───── EXTRACTED ENTRIES

-- ==== Sys2Proof/WellFormed.lean ====
section
/-! DEFINITION. Well-formed instructions: the encoded instructions that meet none of the conditions of R57. -/

namespace Sys2Proof

/-- An encoded instruction whose fields R49-R57 and its entry allow. The events of the machine have no encoding and are
not well formed in this sense. -/
def Instr.wf (i : Instr) : Bool := i.illegal == none

end Sys2Proof
end

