-- ==== Sys2Proof/Machine/EngSteps.lean ====
section
/-! DEFINITION. The work of engines that a rollback may have to finish: a copy's descriptors and line writes, the Goat's copy of a
line, with the pool and scratch bytes they reach (R99, R116, R128-R134, R166, R316, R354, R378). -/

namespace Sys2Proof.Machine

/-! ### Engine operations (R99, R313) -/

/-- Does an engine operation belong to the crew, as a transfer that its checkpoints record (R291, R313)? -/
def Engine.ofCrew (e : Engine) (k : Crew) : Bool :=
  e.core == k.core && e.slot == k.slot && e.part == k.part && e.launch == k.launch && e.idx == k.idx &&
    match e.job with
    | .copy _ _ _ _ | .bld _ _ _ _ _ _ _ _ | .goat _ _ _ _ _ _ => true
    | .coll _ _ _ _ _ _ _ _ | .migrate _ _ _ _ => false

def State.updEngine (s : State) (id : Nat) (f : Engine → Engine) : State :=
  { s with engines := updFirst (fun e => e.id == id) f s.engines }

def State.engine? (s : State) (id : Nat) : Option Engine := s.engines.find? fun e => e.id == id

/-- The crew an engine works for, while it lives. -/
def State.engCrew (s : State) (e : Engine) : Option Crew := s.crews.find? fun k => e.ofCrew k

/-- The scratch base an engine's offsets count from. -/
def State.engBase (s : State) (e : Engine) : Nat := match s.engCrew e with
  | some k => k.base
  | none => 0

/-! ### Pool ranges (R134, R354) -/

/-- The identity of a pool range: the PA of its first byte, the same on every module (R353, DESIGN CHOICE, log 16). -/
def State.poolKey (s : State) (part range : Nat) : Nat :=
  match s.ctx? part with
  | none => 0
  | some c =>
    let ia := (c.range range).ia (c.range range).base
    match s.walk c ia with
    | some (e, lv) => leafPa e lv ia
    | none => 2 ^ 52 + ia

def Crew.snap? (k : Crew) (key : Nat) : Option PoolSnap := k.snaps.find? fun p => p.range == key
def Crew.writing (k : Crew) (key : Nat) : Option PoolWriter := k.writers.find? fun w => w.range == key

/-- Does a write of the pool find no free page for its copy of the 64 KiB page (R354)? How full the pool is, is free (DESIGN CHOICE, log 16); a page
that the crew's version has copied needs none. -/
def State.poolFull (s : State) (w : Option PoolWriter) (pa : Nat) : Bool :=
  !(match w with
    | some w => w.bytes.any fun c => c.1 / 65536 == pa / 65536
    | none => false) && Config.freeBool s.fresh (2 ^ 62 + pa / 65536)

/-- A write of the pool is dropped: logged, and the version it was for is lost (R354). -/
def State.poolDrop (s : State) (core slot key : Nat) (l : Loc) : State :=
  (s.updCrew core slot fun k =>
    { k with writers := updFirst (fun w => w.range == key) (fun w => { w with lost := true }) k.writers }).logError 4 l.pa l.ia

/-! ### Scratch as others see it (R116) -/

/-- Put a list of scratch writes into scratch (R116). -/
def applyScratch (m : Mem) (ws : List ScrWrite) : Mem := ws.foldl (fun m w => m.write w.addr w.bytes) m

/-- Lay a write over bytes read from `a`, each with the mark that its line's poison does not concern it (R379). -/
def overBytes (a : Nat) (bs : List (Byte × Bool)) (w : ScrWrite) : List (Byte × Bool) :=
  bs.zipIdx.map fun p =>
    if w.addr ≤ a + p.2 ∧ a + p.2 < w.addr + w.bytes.length then (w.bytes.getD (a + p.2 - w.addr) 0, w.whole) else p.1

/-- Does a write touch [a, a + n)? -/
def ScrWrite.meets (w : ScrWrite) (a n : Nat) : Bool := decide (w.addr < a + n) && decide (a < w.addr + w.bytes.length)

/-- The scratch writes of other fibres that a read may or may not see yet. -/
def CrewCore.othersPend (c : CrewCore) (flock lane a n : Nat) : List ScrWrite :=
  c.flocks.flatMap fun f => f.fibres.flatMap fun x =>
    if f.num = flock ∧ x.lane = lane then [] else x.pend.filter fun w => w.meets a n

/-- What a fibre reads at [a, a + n): its own writes; of other fibres' writes that have not completed, each as a whole or
not at all, freely (R116, DESIGN CHOICE, log 12). -/
def CrewCore.scratchSeen (c : CrewCore) (fresh : Nat) (flock : Nat) (own : List ScrWrite) (lane a n : Nat) : List (Byte × Bool) :=
  let base := (c.scratch.read a n).map fun b => (b, false)
  let seen := (c.othersPend flock lane a n).zipIdx.foldl
    (fun bs p => if Config.freeBool fresh (a + p.2) then overBytes a bs p.1 else bs) base
  own.foldl (overBytes a) seen
def CrewCore.scratchRead (c : CrewCore) (fresh : Nat) (flock : Nat) (own : List ScrWrite) (lane a n : Nat) : List Byte :=
  (c.scratchSeen fresh flock own lane a n).map (·.1)

/-- Is one of those bytes poisoned: its line is, and no write that clears the line has given it (R379)? -/
def CrewCore.scratchBad (c : CrewCore) (fresh : Nat) (flock : Nat) (own : List ScrWrite) (lane a n : Nat) : Bool :=
  (c.scratchSeen fresh flock own lane a n).zipIdx.any fun p => !p.1.2 && c.scrBad.contains ((a + p.2) / 128)

/-! ### What a descriptor copies (R128-R130) -/

def CopyDesc.reg (d : CopyDesc) (n : Nat) : Nat := d.regs.getD n 0
def CopyDesc.rows (d : CopyDesc) : Nat := d.reg 5
def CopyDesc.xform (d : CopyDesc) : Nat := bits d.mod 9 8
def CopyDesc.elem (d : CopyDesc) : Nat := 2 ^ bits d.mod 7 6
def CopyDesc.factor (d : CopyDesc) : Nat := bits d.mod 15 10 + 1
def CopyDesc.shorten (d : CopyDesc) : Bool := bitAt d.mod 16
def CopyDesc.toScratch (d : CopyDesc) : Bool := bits d.mod 5 4 == 1
def CopyDesc.ofScratch (d : CopyDesc) : Bool := bits d.mod 3 2 == 1

/-- Source and destination starts: a VA, or a scratch offset. -/
def CopyDesc.src (d : CopyDesc) : Nat := if d.ofScratch then d.reg 0 else (d.reg 0 + 2 ^ 32 * d.reg 1) % 2 ^ 57
def CopyDesc.dst (d : CopyDesc) : Nat := if d.toScratch then d.reg 2 else (d.reg 2 + 2 ^ 32 * d.reg 3) % 2 ^ 57

/-- Elements of a row under a transform. -/
def CopyDesc.count (d : CopyDesc) : Nat := d.reg 4 / d.elem

/-- Groups of rows, and the width of one: a partial last group is narrower under .SH (R130). -/
def CopyDesc.groups (d : CopyDesc) : Nat := ceilDiv d.rows d.factor
def CopyDesc.width (d : CopyDesc) (g : Nat) : Nat :=
  if d.shorten then min d.factor (d.rows - g * d.factor) else d.factor

/-- A run of bytes that a copy writes: the destination, the source (none writes zeros) and the length. -/
structure Piece where
  dst : Nat
  src : Option Nat
  len : Nat
  deriving DecidableEq, Repr

/-- One group's pieces in (n, j) order (R130). -/
def CopyDesc.group (d : CopyDesc) (g : Nat) : List Piece :=
  (List.range d.count).flatMap fun n => (List.range (d.width g)).filterMap fun j =>
    let row := g * d.factor + j
    let packed := g * (if d.xform = 1 then d.reg 7 else d.reg 6) + (n * d.width g + j) * d.elem
    if d.xform = 1 then
      some { dst := d.dst + packed, len := d.elem
             src := if row < d.rows then some (d.src + row * d.reg 6 + n * d.elem) else none }
    else if row < d.rows then
      some { dst := d.dst + row * d.reg 7 + n * d.elem, src := some (d.src + packed), len := d.elem }
    else none

/-- Every piece of a descriptor, in order (R129, R130). -/
def CopyDesc.pieces (d : CopyDesc) : List Piece :=
  if d.xform = 0 then
    if d.reg 4 = 0 then [] else
      (List.range d.rows).map fun i => { dst := d.dst + i * d.reg 7, src := some (d.src + i * d.reg 6), len := d.reg 4 }
  else (List.range d.groups).flatMap d.group

/-- The padding slots that .UNPK reads and discards, by their source addresses (R130). -/
def CopyDesc.padding (d : CopyDesc) : List Nat :=
  if d.xform ≠ 2 || d.shorten then []
  else (List.range d.groups).flatMap fun g => (List.range d.count).flatMap fun n => (List.range d.factor).filterMap fun j =>
    if g * d.factor + j < d.rows then none else some (d.src + g * d.reg 6 + (n * d.factor + j) * d.elem)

──────────

THE TASK -> Only the lines from the one containing "structure Piece where" through the one containing "else (List.range d.groups).flatMap d.group" are to be retyped, both boundary lines included, with no other material.

RESPONSE ->
structure Piece where
  dst : Nat
  src : Option Nat
  len : Nat
  deriving DecidableEq, Repr

/-- One group's pieces in (n, j) order (R130). -/
def CopyDesc.group (d : CopyDesc) (g : Nat) : List Piece :=
  (List.range d.count).flatMap fun n => (List.range (d.width g)).filterMap fun j =>
    let row := g * d.factor + j
    let packed := g * (if d.xform = 1 then d.reg 7 else d.reg 6) + (n * d.width g + j) * d.elem
    if d.xform = 1 then
      some { dst := d.dst + packed, len := d.elem
             src := if row < d.rows then some (d.src + row * d.reg 6 + n * d.elem) else none }
    else if row < d.rows then
      some { dst := d.dst + row * d.reg 7 + n * d.elem, src := some (d.src + packed), len := d.elem }
    else none

/-- Every piece of a descriptor, in order (R129, R130). -/
def CopyDesc.pieces (d : CopyDesc) : List Piece :=
  if d.xform = 0 then
    if d.reg 4 = 0 then [] else
      (List.range d.rows).map fun i => { dst := d.dst + i * d.reg 7, src := some (d.src + i * d.reg 6), len := d.reg 4 }
  else (List.range d.groups).flatMap d.group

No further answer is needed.